I know there's a lot I could give him for his birthday but the one thing he really wants, someone to spend the rest of his life with, that I can't find. And I understand his pain because I too am still single. No longer being in my twenties I feel the reality of being single more heavily now than before.
And its not for a lack of trying on either of our parts. There just never seems to be the right person. And every single has to wrestle at some point with whether-or-not they will allow their singleness to define them. God has been showing me that my status of married or single is just a state of being. It should not dictate my relationship with Him or my self worth as a unique individual.
Its hard for me sometimes to encourage my brother when he asks the tough questions because I still ask them too from time-to-time. But there is also a kind of bitter sweetness in being able to comfort someone when you are suffering in the exact same way.
Who doesn't dream of meeting the one person who will always be faithful to you and love you even when you are moody or ill or just having an off day? Who doesn't want someone they can build treasured memories and share life experiences with? We all want that! There is nothing wrong with desiring a spouse.
But it is wrong to become bitter, critical, cynical, and desperate. And that last one, becoming desperate, seems to be the biggest hurdle for most single women past their twenties. I can't tell you how many of my single friends are starting to turn some deep color of desperate. And it makes me very sad because they're missing out on the joys and blessings of their current years. They don't see how beautiful they are even without a mate.
I would think that being desperate would be a major turnoff for most guys anyhow. Who wants to be married to someone who looks to you for their total happiness and fulfillment in life? What happens when that person fails? Because they will. They're human and so they are fallible... just like I or you would be.
I know there are a lot of books out there in the world that say men are not doing their part to take the lead in relationships. And some of that is true. A growing number of men prefer to remain single and just sleep around while they continue with their corporate ladder climbs and X-box gaming. Committing to one woman when they can get it all for free from desperate women is so much easier.
But I think women are a big part of the problem too. They believe the lie that if they let the man they want have everything they want first, like a test drive, then he'll love them forever. That's simply not logical. That's not how a man's brain works. And women don't seem to realize what a powerful effect their actions have on men. The way a woman chooses to dress, the words she chooses to use, and the activities she gets involved in all paint an accurate picture of who she really is no matter what she says she is.
It seems to be an unspoken belief that if you just compromise enough, if you just settle for him/her, if you just try harder then it will all work out. But what does society tell the growing number of singles who find out the hard way that these things don't work?

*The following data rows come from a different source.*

@[simp] theorem zeroStage_emitted (st : Stage) (s : State) : (zeroStage st s).emitted = s.emitted := rfl

@[simp] theorem zeroStage_freeCount (st : Stage) (s : State) : (zeroStage st s).freeCount = s.freeCount := rfl

/-! `zeroCascade`. -/

@[simp] theorem zeroCascade_cfg (s : State) : (zeroCascade s).cfg = s.cfg := rfl

@[simp] theorem zeroCascade_life (s : State) : (zeroCascade s).life = s.life := rfl

@[simp] theorem zeroCascade_fmt (s : State) : (zeroCascade s).fmt = s.fmt := rfl

@[simp] theorem zeroCascade_fv (s : State) : (zeroCascade s).fv = s.fv := rfl

@[simp] theorem zeroCascade_os (s : State) : (zeroCascade s).os = cascadeZero s.cfg := rfl

@[simp] theorem zeroCascade_ds (s : State) : (zeroCascade s).ds = s.ds := rfl

@[simp] theorem zeroCascade_q (s : State) : (zeroCascade s).q = s.q := rfl

@[simp] theorem zeroCascade_mute (s : State) : (zeroCascade s).mute = s.mute := rfl

@[simp] theorem zeroCascade_family (s : State) : (zeroCascade s).family = s.family := rfl

@[simp] theorem zeroCascade_dsResetReq (s : State) : (zeroCascade s).dsResetReq = s.dsResetReq := rfl

@[simp] theorem zeroCascade_fb (s : State) : (zeroCascade s).fb = s.fb := rfl

@[simp] theorem zeroCascade_portP (s : State) : (zeroCascade s).portP = s.portP := rfl

@[simp] theorem zeroCascade_portC (s : State) : (zeroCascade s).portC = s.portC := rfl

@[simp] theorem zeroCascade_portT (s : State) : (zeroCascade s).portT = s.portT := rfl

@[simp] theorem zeroCascade_issuer (s : State) : (zeroCascade s).issuer = s.issuer := rfl

@[simp] theorem zeroCascade_sched (s : State) : (zeroCascade s).sched = s.sched := rfl

@[simp] theorem zeroCascade_emitted (s : State) : (zeroCascade s).emitted = s.emitted := rfl

@[simp] theorem zeroCascade_freeCount (s : State) : (zeroCascade s).freeCount = s.freeCount := rfl

/-! `runStage`. -/

@[simp] theorem runStage_cfg (st : Stage) (b : Block) (s : State) : ((runStage st b s).1).cfg = s.cfg := rfl

@[simp] theorem runStage_life (st : Stage) (b : Block) (s : State) : ((runStage st b s).1).life = s.life := rfl

@[simp] theorem runStage_fmt (st : Stage) (b : Block) (s : State) : ((runStage st b s).1).fmt = s.fmt := rfl

@[simp] theorem runStage_fv (st : Stage) (b : Block) (s : State) : ((runStage st b s).1).fv = s.fv := rfl

@[simp] theorem runStage_os (st : Stage) (b : Block) (s : State) :
    ((runStage st b s).1).os =
      s.os.set st (stageBlock s.cfg.clampBound (s.cfg.stage.get st) (s.os.get st) b).1 := rfl

@[simp] theorem runStage_ds (st : Stage) (b : Block) (s : State) : ((runStage st b s).1).ds = s.ds := rfl

@[simp] theorem runStage_q (st : Stage) (b : Block) (s : State) : ((runStage st b s).1).q = s.q := rfl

What do I tell my baby brother?
I tell him that life is short. I tell him that ultimately we will lose everyone we love unless Christ returns first. I remind him that its more important to continue staying close to God because then we remain focused on improving our own attitudes and character. And if it is God's will that we should marry one day then it will happen as a natural progression of trusting in God and His timing.

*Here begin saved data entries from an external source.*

-- ==== Sys2Proof/Tests/Slice0.lean ====
section
/-! SUPPORT. The model's own tests: ill-formed terms refused, words written out from the spec's encoding, the numbers of spec/95_test_vectors.md, and for each statement with hypotheses a state and operands that meet them. -/

namespace Sys2Proof.Tests

open Sys2Proof Sys2Proof.Machine

/-! Well-formedness: one ill-formed term for each check. -/

theorem test_oss_empty_refused : (Instr.oss 1 []).wellFormed = false := by decide

theorem test_oss_long_refused (b : Block) (h : b.length = 65536) : (Instr.oss 1 b).wellFormed = false := by
  simp [Instr.wellFormed, h]

theorem test_osa_long_refused (b : Block) (h : b.length = 65536) : (Instr.osa 2 b).wellFormed = false := by
  simp [Instr.wellFormed, h]

theorem test_qen_long_refused (b : Block) (h : b.length = 65536) : (Instr.qen .f48 b).wellFormed = false := by
  simp [Instr.wellFormed, h]

theorem test_pcy_long_refused (b : Block) (h : b.length = 65536) : (Instr.pcy 0 b).wellFormed = false := by
  simp [Instr.wellFormed, h]

/-! Decoding: the words of spec/30_encoding.md section 7 and 95_test_vectors.md E1 to E19. -/

theorem test_decode_fvo : decode [0x10000000, 0x00020000, 0x00008000] = .ok (.fvo 131072 32768, []) := by rfl
theorem test_decode_fvd : decode [0x11000000, 0x0000BB80, 0x00000010] = .ok (.fvd 48000 16, []) := by rfl
theorem test_decode_fvt : decode [0x12000000] = .ok (.fvt, []) := by rfl
theorem test_decode_osr : decode [0x20200000] = .ok (.osr 2, []) := by rfl
theorem test_decode_oss :
    decode [0x20100002, 0x00000010, 0xFFFFFFF0, 0x00000020, 0x00000000]
      = .ok (.oss 1 [⟨16, 0xFFFFFFF0⟩, ⟨32, 0⟩], []) := by rfl
theorem test_decode_osa :
    decode [0x21400003, 1, 1, 2, 2, 3, 3] = .ok (.osa 4 [⟨1, 1⟩, ⟨2, 2⟩, ⟨3, 3⟩], []) := by rfl
theorem test_decode_osz : decode [0x22000000] = .ok (.osz, []) := by rfl
theorem test_decode_qen_f48 : decode [0x30100001, 5, 6] = .ok (.qen .f48 [⟨5, 6⟩], []) := by rfl
theorem test_decode_qen_f441 : decode [0x30000001, 5, 6] = .ok (.qen .f441 [⟨5, 6⟩], []) := by rfl
theorem test_decode_qde : decode [0x31000000] = .ok (.qde, []) := by rfl
theorem test_decode_qoc : decode [0x32000000] = .ok (.qoc, []) := by rfl
theorem test_decode_qts : decode [0x33000000] = .ok (.qts, []) := by rfl
theorem test_decode_qrs : decode [0x34000000] = .ok (.qrs, []) := by rfl
theorem test_decode_dse :
    decode [0x40000000, 0x00400000, 0xFFC00000] = .ok (.dse 0x00400000 0xFFC00000, []) := by rfl
theorem test_decode_dsz : decode [0x41000000] = .ok (.dsz, []) := by rfl
theorem test_decode_fbc : decode [0x50000000] = .ok (.fbc, []) := by rfl
theorem test_decode_fbu : decode [0x51000000, 0x05DC0000] = .ok (.fbu 98304000, []) := by rfl
theorem test_decode_fbr : decode [0x52000000] = .ok (.fbr, []) := by rfl
theorem test_decode_pcy :
    decode [0x60000001, 0x05DC0000, 0x00000100, 0x0000FF00] = .ok (.pcy 98304000 [⟨0x0100, 0xFF00⟩], []) := by rfl
theorem test_decode_ccy : decode [0x61000000] = .ok (.ccy, []) := by rfl
theorem test_decode_init : decode [0x70000000] = .ok (.init, []) := by rfl
theorem test_decode_rds : decode [0x71000005] = .ok (.rds 5, []) := by rfl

I think that the type of person we all want for a spouse is someone who is mature, responsible, and faithful. And those things can only be found in people who learn to love sacrificially. They are not looking at life for what it can give them but what they can give to life.
The ideal spouse is someone who isn't desperate but steady and confident in who they are. They don't spend their days, months, years waiting for Mr./Mrs. right. They are working on themselves to become a better person, cultivate better habits, and becoming an all around more interesting person to know.
That is attractive. It is also inspiring. And its not impossible. All these things happen when we read our Bibles everyday. They happen when we pray to God and tell Him our worries and desires. I can't give my brother a spouse but I point him to the one who can. I don't understand why neither of us have found the right person yet but God knows. And I believe that He isn't finished with my brother or I yet. There's so much to do in life! And personally, I am willing to be whatever God wants me to be. So if marriage and kids are in my future... awesome. But if they are not... God is my strength.
Everything will be alright. God has not forgotten the singles. We have a unique opportunity to become amazing leaders in all walks of life and to show the world exactly what God can do in just one life! So if you are single... stand up! Be everything you can be today and stop putting your life on hold for someone to stand with you. God is your strength and with Him on your side there is no limit to what you can do.
Blessings to you and happy birthday baby brother!!
Dear Lord, thank you for the life of my brother.
Thank you for letting me speak truth into his life.
Help him and I to remain faithful to you no matter how long we live.
Help us on the days when loneliness seems to hurt more severely.
Show us how to use our single status to go as far as we can and please keep molding our attitudes.
Thank you for all you are doing and all you will do through our lives.
In the name of Jesus Christ, our hero, savior, and role-model, Amen.